5. As a result of the greater complexity of DSGE models, there is a serious dichotomy in the teaching of macroeconomics. Most undergraduate courses and textbooks still by and large rely on the IS-LM, AS-AD models of the previous generation, appropriately extended, but with a marginal role for the intertemporal approach. See, among others, Blanchard [2016b]; Mankiw [2016], and Jones [2017]. In contrast, graduate courses and textbooks rely almost exclusively on the intertemporal approach and DSGE models. See, among others, Blanchard and Fischer [1989]; Romer [2018], and Sargent and Ljungqvist [2018]. DSGE models have some way to go before they become fully accessible to undergraduate students, although Barro [1997b] and Chung [2015] are notable examples suggesting that the task can be accomplished.
6. See Shimer [2005, 2009, 2010], Blanchard [2009], Alogoskoufis [2016, 2018], and Christiano et al. [2018] on some of these points. Also note that one can in principle construct a hybrid new neoclassical synthesis model with staggered pricing, labor market distortions, and investment dynamics.

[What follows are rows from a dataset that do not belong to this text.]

-- ==== Sys2Proof/Machine/Link.lean ====
section
/-! DEFINITION. Lanes, ports and link reliability (04, 05): link states, holds, data-link-down, tenant resets, lane and port
retirement, Weuri markers, replay and credits. -/

namespace Sys2Proof.Machine

/-! ## Link states (Table 4-6) -/

/-- The port's group lies parked because one slice holds X16 and the other does not (R69). -/
def State.portMismatch (s : State) (p : Nat) : Bool := s.groupMismatch (p / 4)

/-- The state that the configuration gives a port whose link is not up: DISABLED, PARKED or DOWN (R69, R86). -/
def State.restLink (s : State) (p : Nat) : LinkState :=
  if (s.port p).retiredPort then .retired
  else if s.portMismatch p || s.on (K.portPark p) then .parked
  else if s.portMode p = 0 then .disabled else .down

/-- The channel that names a port as its AssociatedPort (R311). -/
def State.slotOfPort (s : State) (p : Nat) : Option Nat := (upTo 32).find? (fun c => s.r (K.slotAssociatedPort c) = p)

/-- The port is held out of training by its slot channel (R311). -/
def State.slotHolds (s : State) (p : Nat) : Bool :=
  match s.slotOfPort p with
  | none => false
  | some c => !s.on (K.slotPowerGood c) || (s.slot c).trainDue

/-- The port runs training attempts: DOWN, its lanes out of park, its slot powered, in a device state that drives lanes
(R87, R311, R363, Table 1-6). -/
def State.trains (s : State) (p : Nat) : Bool :=
  (s.device = .preop || s.device = .operational) && !s.slotHolds p && !(s.port p).parkExit && s.portMode p ≠ 0

/-- The hold of a port's traffic begins (R99). -/
def State.beginHold (s : State) (p : Nat) : State :=
  if s.r (K.portHeldSince p) = 0 then s.w (K.portHeldSince p) s.now else s

/-- The hold ends. -/
def State.endHold (s : State) (p : Nat) : State := s.w (K.portHeldSince p) 0

/-- `.0D NegotiatedWidth`: 0 while the port is not ACTIVE. -/
def State.widthNow (s : State) (p : Nat) : Nat := if s.link p = .active then s.r (K.portNegotiatedWidth p) else 0

/-- The time for which the window has stalled the port is added to WindowStallTime (R92). -/
def State.endStall (s : State) (p : Nat) : State :=
  match (s.port p).stalledAt with
  | some (b, t) => (s.bump (K.portWindowStallTime p) (s.nsSince b t)).modPort p (fun x => { x with stalledAt := none })
  | none => s

/-- The port enters Recovery (R84). -/
def State.retrain (s : State) (p : Nat) : State :=
  (((s.beginHold p).setLink p .retraining).bump (K.portRetrainCount p) 1).modPort p (fun x => { x with resend := [] })

/-- The lanes that a port may train on: not RETIRED. -/
def State.goodLanes (s : State) (p : Nat) : List Bool := (s.portLanes p).map (fun n => decide (s.lane n ≠ .retired))

/-- The lanes of a port that a training at a width uses: the run from logical lane 0, or with lane reversal the run that ends at the
highest (R70, R88). -/
def State.usedLanes (s : State) (p width : Nat) : List Nat :=
  let l := s.portLanes p
  if (s.port p).reversed then l.drop (l.length - width) else l.take width

/-- The spare of a Weuri port carries a data lane: in our transmitter, or in our receiver (R79, R80). -/
def PortSt.substitutes (x : PortSt) : Bool := (x.subbed && x.txSub.isSome) || x.rxSub.isSome

/-- The logical number of a lane within its port, none for a spare. -/
def State.logicalLane (s : State) (n : Nat) : Option Nat :=
  let l := s.portLanes (s.laneport n)
  (upTo l.length).find? (fun k => l.getD k 1000 = n)

/-- A lane is in use on a link that is up: trained, and not one that the spare of a Weuri port stands for (R76, R79, R88). -/
def State.laneUsed (s : State) (n : Nat) : Bool :=
  let p := s.laneport n
  let weuri := s.portMode p = 3
  s.linkUp p && s.lane n ≠ .retired &&
    (if n % 17 = 16 then weuri
     else if weuri then (match s.logicalLane n with
       | some k => !((s.port p).substitutes && s.r (K.portSubstitutedLane p) = k)
       | none => false)
     else (s.usedLanes p (s.r (K.portNegotiatedWidth p))).contains n)

/-- `.01 LaneState` as it reads (Table 4-5, R86). A spare outside a Weuri link that is up reads PARKED. Log entry 56 (DESIGN
CHOICE). -/
def State.laneView (s : State) (n : Nat) : Nat :=
  let p := s.laneport n
  match s.lane n with
  | .retired => 6
  | .retirePending => 5
  | _ =>
    if n % 17 = 16 then (if !s.laneUsed n then 0 else if (s.port p).substitutes then 4 else 3)
    else
      match s.link p with
      | .disabled | .parked | .unused => 0
      | .active | .stalled | .retraining => if s.laneUsed n then 2 else 1
      | _ => if (s.port p).parkExit then 0 else 1

/-- The protocol holds the lane in electrical idle, where no detector counts (R81): parked, retired, out of use on a link that
is up, or every lane of the device (Table 1-6). -/
def State.laneQuiet (s : State) (n : Nat) : Bool :=
  let v := s.laneView n
  s.pins.lanesIdle || v = 0 || v = 6 || (s.linkUp (s.laneport n) && !s.laneUsed n)

/-! ## Generations and staging at a reset (R144, R145, R149) -/

/-- A downstream tag carries a generation of a tenant. -/
def State.tagCarries (s : State) (t g : Nat) : Bool :=
  s.core.tags.any (fun x => decide (x.2.tenant = t) && decide (x.2.gen = g))

/-- The tenant generation moves by one, unless tags still carry the new value or earlier steps wait (R149). -/
def State.stepGeneration (s : State) (t : Nat) : State :=
  let g := (s.r (K.tenantGeneration t) + 1) % 65536
  if (s.tenant t).genWaits ≠ 0 || s.tagCarries t g then s.modTenant t (fun x => { x with genWaits := x.genWaits + 1 })
  else s.w (K.tenantGeneration t) g

/-- Steps of a tenant generation that have waited, as far as tags of the next value are freed (R149). -/
def State.settleGeneration (s : State) (t : Nat) : Nat → State
  | 0 => s
  | fuel + 1 =>
    let g := (s.r (K.tenantGeneration t) + 1) % 65536
    if s.tagCarries t g then s
    else ((s.w (K.tenantGeneration t) g).modTenant t (fun x => { x with genWaits := x.genWaits - 1 })).settleGeneration t fuel

/-- A generation that waits for tags of its next value moves once they are freed (R149). -/
def State.pollGeneration (s : State) (t : Nat) : State := s.settleGeneration t (s.tenant t).genWaits

/-- What a discard leaves of a staging buffer: its cells without the messages that meet `bad`, those messages, and the flows
whose unfinished message is one of them. The rest of a message whose header has left stays. Log entry 23 (DEDUCED). -/
def dropStaged (bad : Msg → Bool) : List Cell → List Nat → List Cell × List Msg × List Nat
  | [], f => ([], [], f)
  | c :: rest, f =>
    let out (x : Piece) : Bool := if x.begins then bad x.msg else f.contains c.flow
    let l := c.pieces
    let lost := (l.filter (fun x => x.begins && out x)).map (·.msg)
    let f := f.filter (fun k => decide (k ≠ c.flow)) ++ (if l.any (fun x => !x.ends && out x) then [c.flow] else [])
    let d := if l.any out then c.keeping (fun x => !out x) else c
    let (cells, more, f) := dropStaged bad rest f
    (if d.valid = 0 then cells else d :: cells, lost ++ more, f)

/-- The requests of a receive buffer that meet `bad` are discarded, and with them what is left of a message whose cells were
discarded in staging. -/
def State.discardBuffer (s : State) (bad : Msg → Bool) (cut : List Nat) (k : Nat) : State :=
  let gone (m : Msg) : Bool :=
    if m.sent = 0 then m.cls.isRequest && bad m else cut.contains (flowKey m.src m.dst m.cls.num)
  let l := Tbl.getD s.core.rxq k []
  if !l.any gone then s
  else
    (s.setRx k (l.filter (fun m => !gone m))).each (l.filter gone) (fun u m =>
      if m.sent = 0 then u.discardWaiting k m else if m.cls.isRequest then u.freeBuffer k m else u)

/-- Messages in ingress staging, and requests that wait for it, are discarded at once, their tags freed (Table 8-2, R155). Log
entry 23 (DEDUCED). -/
def State.discardIngress (s : State) (bad : Msg → Bool) : State :=
  let (s, cut) := (upTo 48).foldl (fun (a : State × List Nat) sl =>
    let (cells, lost, f) := dropStaged bad (a.1.staging sl) []
    if lost.isEmpty then a
    else ((a.1.setStaging sl cells).each lost (fun u m => (u.discardStale m).returnResponse m), a.2 ++ f)) (s, [])
  s.each (s.core.rxq.map (·.1)) (fun u k => u.discardBuffer bad cut k)

/-- The message belongs to a tenant's transactions and not to work that a unit of the switch has started (Table 8-2). -/
def ofTenant (t : Nat) (m : Msg) : Bool :=
  decide (m.tenant = t) && !m.transit && !(decide (96 ≤ m.dst) && !m.cls.isRequest)

/-- A tenant's samples, snoops and staging at its reset. -/
def State.dropTenant (s : State) (t : Nat) : State :=
  ((s.staleSamples t).answerAllSnoops t none).discardIngress (ofTenant t)

/-- No message of the tenant remains in ingress staging (R147). -/
def State.stagingClear (s : State) (t : Nat) : Bool :=
  s.core.staging.all (fun e => e.2.all (fun c => decide (c.tenant ≠ t)))

/-- The receive buffers of a HOST port are lost with its data link (Table 8-2). -/
def State.loseReceived (s : State) (p : Nat) : State :=
  let s := s.each (upTo 15) (fun u c =>
    let k := 16 * p + c
    let l := Tbl.getD u.core.rxq k []
    let u := u.each (l.filter (fun m => decide (m.sent = 0))) State.dropReceived
    let u := u.each ((u.waiting k).filterMap (·.plan)) State.dropPlan
    (u.setRx k (l.filter (fun m => decide (m.sent ≠ 0)))).setWaiting k [])
  s.setTlpq p []

/-! ## Data-link-down (R85, R99, R100, R232) -/

/-- The messages of flits that the partner has not acknowledged, oldest first (R92). -/
def PortSt.unacked (x : PortSt) : List Msg := x.outstanding.flatMap (·.msgs)

/-- The requests of this switch's tenants and units that a port has sent and that have not completed, in the order in which they were
first sent. -/
def State.sentReqs (s : State) (p : Nat) : List Msg :=
  (sortBy (fun g => g.2.sentAs) (s.core.tags.filter (fun g => decide (g.2.outPort = p) && g.2.sentDown))).map
    (fun g => { g.2.msg with dtag := some g.1, dst := p })

/-- A message has still to be completed: its tag is there, or it crosses this switch on a FABRIC port and has none. -/
def State.stillDue (s : State) (m : Msg) : Bool :=
  match m.dtag with
  | some d => (Tbl.find s.core.tags d).isSome
  | none => m.transit

/-- What a FABRIC port may have lost with its data link: the messages that were not acknowledged and those that waited to be sent again;
with `all`, the requests that were acknowledged and have not completed before them (R100, R232). -/
def State.lostMsgs (s : State) (p : Nat) (all : Bool) : List Msg :=
  let last := ((s.port p).unacked ++ (s.port p).reissues).filter s.stillDue
  let first := if all then (s.sentReqs p).filter (fun m => !last.any (fun n => decide (n.dtag = m.dtag))) else []
  first ++ last

/-- What may be lost of a data link that has gone: non-posted I/O requests are answered Unsupported Request, posted writes that were
not acknowledged are discarded and counted (R100). -/
def State.answerLost (s : State) (p : Nat) (lost : List Msg) : State :=
  let s := s.each (lost.filter (fun m => decide (m.cls = .ioNp))) (fun u m =>
    ((u.finish m).answerNo (sliceOf p) m).reportUr m)
  s.each ((s.port p).unacked.filter (fun m => decide (m.cls = .ioP))) (fun u _ => u.occur (Src.port p 5))

/-- The link layer starts anew at the next training. -/
def PortSt.fresh (x : PortSt) : PortSt :=
  { x with outstanding := [], nextTx := 0, resend := [], expect := 0, nakInForce := false, ackDue := false, sinceAck := 0,
           replays := 0, replayRunning := false }

/-- What a port keeps of a data link that has gone (R85, R89, R99). -/
def PortSt.unlinked (x : PortSt) : PortSt :=
  { x with credits := [], shared := [], consumed := [], granted := [], creditTimer := [], stalledNs := [], resend := [],
           reissues := [], replayRunning := false, ideKeys := none, lostLanes := [], foreign := false, narrowing := false }

/-- A port enters DOWN from a state with the data link up; what this does to a tenant follows. NegotiatedRate, FlitFormat and
SubstitutedLane keep what they last showed. Log entry 56 (DESIGN CHOICE). -/
def State.dropLink (s : State) (p : Nat) : State :=
  let zenlia := (s.port p).neighbour.isSome
  let due := s.lostMsgs p true
  let waiting := (s.port p).reissues
  let s := ((((s.beginHold p).endStall p).accrueStalls p).setLink p .down).modPort p PortSt.unlinked
  let s := if s.isDevice p then (s.answerLost p (s.sentReqs p)).modPort p PortSt.fresh
    else if s.isHost p then (s.loseReceived p).modPort p PortSt.fresh
    else if zenlia then s.modPort p (fun x => { x with reissues := waiting })
    else (s.answerLost p due).modPort p (fun x =>
      { x.fresh with reissues := due.filter (fun m => decide (m.cls = .memReq)) })
  if s.isFabric p then
    (s.modPort p (fun x => { x with inRoutes := x.inRoutes && decide (s.r K.fabricRerouteOn = 1) })).originate.judgeReach
  else s

/-- Reset causes (Table 8-9). -/
def causeLinkDown : Nat := 1
/-- HOT_RESET. -/
def causeHotReset : Nat := 2
/-- COMMAND. -/
def causeCommand : Nat := 3

/-- At a reset each VMD of the tenant returns what it presents to its reset values, and no decoder's Commit is pending (R148). -/
def State.resetVmds (s : State) (t : Nat) : State :=
  let s := s.resetPresented t
  { s with beryl := { s.beryl with commitPending := s.beryl.commitPending.filter (fun d => decide (d / 64 ≠ t)) } }

/-- Real devices bound to the tenant are hot-reset where ResetPropagate says so (R148). -/
def State.resetDevices (s : State) (t : Nat) : State :=
  if s.on (K.tenantResetPropagate t) then
    let l := ((s.bindings []).filter (fun b => decide (b.1 = t) && decide (b.2.2.1 = 2))).map (fun b => b.2.2.2)
    s.each l (fun u d => if u.linkUp d then (u.emit (.hotReset d)).dropLink d else u)
  else s

/-- A tenant is reset: a new generation, RESETTING, and the cleanup of R146 begins (R144, R145, R146, R148, R149). Log
entry 27 (DEDUCED). -/
def State.resetTenant (s : State) (t cause : Nat) : State :=
  let s := (s.stepGeneration t).setTenant t .resetting
  let s := ((s.w (K.tenantLastResetCause t) cause).w (K.tenantLastResetAt t) s.now).bump (K.tenantResetCount t) 1
  let s := s.modTenant t (fun x => { x with resetBeat := s.beat, resetTick := s.tick })
  let sweeps := s.garnet.sweeping.filter (fun x => decide (x.2 ≠ t)) ++ (upTo 8).map (fun h => (h, t))
  let s := { s with garnet := { s.garnet with sweeping := sweeps } }
  ((s.dropTenant t).resetVmds t).resetDevices t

Some (mainly empirical) papers have undertaken this task. See, for example, Smets and Wouters [2003, 2007] and Christiano et al. [2016]. Yet this results in even greater complexity and significant losses in the degree of theoretical consistency and transparency compared to the original benchmark models.7. See Bernanke et al. [1999], Blanchard [2009, 2018], Stiglitz [2014], Ghironi [2018], Wright [2018], Vines and Wills [2018], Christiano et al. [2018], and Gertler and Gilchrist [2018] for discussions of this point. Linde et al. [2016], an example of recent attempts to incorporate financial market imperfections in estimated DSGE models, highlights the inherent difficulties.

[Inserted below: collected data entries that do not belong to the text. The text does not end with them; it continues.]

/-- A block idle for 1 s is discarded, of the session or of the entry session of that identifier (R35). -/
def execBlockIdleTimeout (session : Nat) (s : State) : Res :=
  effect (fun s =>
    let t := s.modSession session (fun x => x.blockOut s)
    match Tbl.getD s.mgmt.proxyBlocks session (none, false) with
    | (some b, _) =>
      if s.blockIdle b then
        { t with mgmt := { t.mgmt with proxyBlocks := Tbl.put t.mgmt.proxyBlocks session (none, true) } }
      else t
    | _ => t) s

/-- The size that a block of an object may have, in bytes; a command's arguments by their longest block. -/
def blockLimit (i sub row : Nat) : Nat :=
  match Schema.cmd i, Schema.find i sub with
  | some c, _ => c.argMax
  | none, some o => if o.rows = 0 then o.ty.size else (o.rows - row) * o.ty.size
  | none, none => 0

/-- The checks of a WRITE_BLOCK segment that do not depend on its data. -/
def State.blockRefusal (s : State) (p : Priv) (i sub : Nat) : Option Nat :=
  match Schema.cmd i with
  | some c => s.argsRefusal p c sub
  | none => s.writeRefusal p i sub

/-- A write with the last data of a block, or with the whole rows that have come: the block that stays open. -/
def State.writeWith (s : State) (e : JdpEnv) (p : Priv) (b : Block) (data : List Byte) (left : Option Block) :
    ServedBlock :=
  match s.writeObject p b.index b.sub b.row data with
  | .error code => (s.setBlock e none, .error code)
  | .ok (t, _) => (t.setBlock e left, .ok ([], false))

/-- Data of a WRITE_BLOCK segment taken: a TABLE's whole rows are written as they complete, another object's value
with the last segment, as one write (R35, R37). Log entries 15 (DESIGN CHOICE), 69 (DESIGN CHOICE). -/
def State.takeSegment (s : State) (e : JdpEnv) (p : Priv) (b : Block) : ServedBlock :=
  let data := b.data ++ e.payload
  let rowSize := match tableAt b.index b.sub with | some o => o.ty.size | none => 0
  let kept : Block := { b with next := e.segment + 1, data := data, since := s.clock }
  if e.more && e.payload.length ≠ 1408 then (s.setBlock e none, .error 0x0601)
  else if blockLimit b.index b.sub b.row < data.length then (s.setBlock e none, .error 0x0C02)
  else if rowSize = 0 then
    if e.more then (s.setBlock e (some kept), .ok ([], false)) else s.writeWith e p b data none
  else
    let whole := data.length / rowSize * rowSize
    if !e.more && whole ≠ data.length then (s.setBlock e none, .error 0x0601)
    else if whole = 0 then (s.setBlock e (some kept), .ok ([], false))
    else s.writeWith e p b (data.take whole)
      (if e.more then some { kept with data := data.drop whole, row := b.row + whole / rowSize } else none)

/-- WRITE_BLOCK accepted by steps 1 to 5: segment 0 opens a block in place of the open one; a refused segment ends the
block that it would have continued or replaced (R35). Log entry 15 (DESIGN CHOICE). -/
def State.writeBlock (s : State) (e : JdpEnv) (p : Priv) (i sub : Nat) : ServedBlock :=
  match s.blockRefusal p i sub with
  | some code => (s.setBlock e none, .error code)
  | none =>
    if e.segment = 0 then
      s.takeSegment e p { write := true, index := i, sub := sub, row := e.row, next := 0, data := [] }
    else s.continueBlock e true i sub (s.takeSegment e p)

/-- WRITE_BLOCK (R35). -/
def execWriteBlock (env : JdpEnv) (index sub : Nat) (s : State) : Res :=
  effectOf env (fun s => s.serveBlock env opWriteBlock (index % 65536) (sub % 256) (fun p s =>
    s.writeBlock env p (index % 65536) (sub % 256))) s

/-! ## READ (R35, R37) -/

/-- A plain READ accepted by steps 1 to 5: the value, or as many whole rows of a TABLE as fit in 1,408 bytes from Row
onwards (R35, R37). -/
def State.readPlain (s : State) (e : JdpEnv) (i sub : Nat) : Except Nat (List Byte) :=
  match s.readRefusal i sub <|> (if e.length ≠ 0 then some 0x0601 else none) with
  | some code => .error code
  | none =>
    let n := match tableAt i sub with | some o => 1408 / o.ty.size | none => 0
    match s.readValue e.stagedView i sub e.row n with
    | .error code => .error code
    | .ok data => if 1408 < data.length then .error 0x0601 else .ok data

end Sys2Proof.Machine
end

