-- ==== Sys2Proof/Machine/Dispatch.lean ====
section
/-! DEFINITION. What each command does: one arm per row of spec/opcode_table.json. -/

namespace Sys2Proof.Machine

8. See Blanchard [2016a, p. 1] who argues that “current DSGE models are seriously flawed, but they are eminently improvable and central to the future of macroeconomics.” Christiano et al. [2018, p. 135] argue that “the enterprise of dynamic stochastic general equilibrium modeling is an organic process that involves the constant interaction of data and theory. Pre-crisis DSGE models had shortcomings that were highlighted by the financial crisis and its aftermath. Substantial progress has occurred since then. …We don’t know where that process will lead. But we do know that DSGE models will remain central to how macroeconomists think about aggregate phenomena and policy. There is simply no credible alternative to policy analysis in a world of competing economic forces operating on different parts of the economy.”

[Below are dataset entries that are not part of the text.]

/-- FIRMWARE_ACTIVATE closes every session and takes the cores away; FIRMWARE_ACTIVATION_END runs the slot where its image
is VALID, and fails where neither slot holds a VALID one. REPAIR_LIST_CLEAR empties the list. -/
def Obligations.FirmwareIsReplacedInService : Prop :=
  (∀ (s u : State) (e : JdpEnv) (args : List Byte), Triggered s e 0x7F13 (fun s args => s.activateChecks args) args u →
    s.startup.activating = none →
    ∃ t, exec (.firmwareActivate e) s = .next t ∧ t.r K.startupPhase = 10 ∧ t.mgmt.sessions = [] ∧ t.staged = [] ∧
      t.mgmt.proxies = [] ∧ t.startup.activating = some (args.getD 0 0)) ∧
  (∀ (s : State) (slot : Nat), s.startup.activating = some slot → s.imageStatus slot = 1 →
    ∃ t, exec .firmwareActivationEnd s = .next t ∧ t.startup.activating = none ∧ t.r K.startupRunningImage = slot + 1 ∧
      t.firmwareAway = false ∧ SameBut [.regs, .startup, .onyx] s t) ∧
  (∀ (s : State) (slot : Nat), s.startup.activating = some slot → s.imageStatus slot ≠ 1 →
    s.imageStatus (s.r K.startupRunningImage - 1) ≠ 1 →
    ∃ t, exec .firmwareActivationEnd s = .next t ∧ t.startup.activating = none ∧ t.r K.startupPhase = 11 ∧
      SameBut [.regs, .startup] s t) ∧
  (∀ (s u : State) (e : JdpEnv) (args : List Byte), Triggered s e 0x7F03 (fun _ _ => {}) args u →
    ∃ t, exec (.repairListClear e) s = .next t ∧ t.store.repairs = [] ∧ (t.cmd 0x7F03).state = .done ∧
      SameBut [.store, .cmds, .mgmt, .out] s t)

/-- A power domain drains, is fenced when empty or returns to ON when it cannot drain in 1,024 beats, goes off, and powers up
after its own BIST, or stays off where a failing row finds no spare. -/
def Obligations.DomainsDrainFenceAndPower : Prop :=
  (∀ (s : State) (g : GroupId), s.domain g.val = .draining →
    (s.domainEmpty g.val = true → ∃ t, exec (.domainDrainEnd g) s = .next t ∧ t.domain g.val = .fenced ∧
      t.r (K.domainLastChange g.val) = beatVal s.beat s.tick ∧ SameBut [.regs, .mesh] s t) ∧
    (s.domainEmpty g.val = false → bits (s.r (K.domainLastChange g.val)) 57 10 + 1024 ≤ s.beat →
      ∃ t, exec (.domainDrainTimeout g) s = .next t ∧ t.domain g.val = .on ∧
      t.r (K.domainLastResult g.val) = 2 ∧ t.r (K.domainPowerDown g.val) = 0 ∧ SameBut [.regs, .mesh] s t)) ∧
  (∀ (s : State) (g : GroupId), s.domain g.val = .fenced →
    ∃ t, exec (.domainPowerOff g) s = .next t ∧ t.domain g.val = .off ∧ t.r (K.domainLastResult g.val) = 1 ∧
      SameBut [.regs, .mesh] s t) ∧
  (∀ (s : State) (g : GroupId) (found : List BistFind) (v : State), s.domain g.val = .poweringUp →
    v = { s with startup := { s.startup with spares := s.startup.spares.filter (fun e => !inDomain g.val e.1) } } →
    ∃ t, exec (.domainPowerUpEnd g found) s = .next t ∧
      ((v.repairAll (s.store.repairs.filter (fun x => inDomain g.val x.1)) found).1 = none → t.domain g.val = .on ∧
        t.r (K.domainLastResult g.val) = 1) ∧
      (∀ i, (v.repairAll (s.store.repairs.filter (fun x => inDomain g.val x.1)) found).1 = some i →
        t.domain g.val = .failed ∧ t.r (K.domainLastResult g.val) = 3 ∧ t.r (K.domainFailedInstance g.val) = i) ∧
      SameBut [.regs, .freeCtr, .startup, .mesh] s t)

9. In one sense, the atheoretical approach of Sims [1980] is the modern equivalent of the measurement without theory approach of Burns and Mitchell [1946], while the calibration approach of Prescott [1986], combined with Bayesian econometrics, has evolved into the modern equivalent of the structural econometrics of Klein [1950].
10. See Favero [2001], Canova [2007], DeJong and Chetan [2011], and Herbst and Schorfheide [2015] for detailed accounts of modern empirical macroeconomics.
11. See Alogoskoufis and Smith [1991] and Alogoskoufis [1992] for the empirical significance of the Lucas critique in the case of estimated Phillips curves.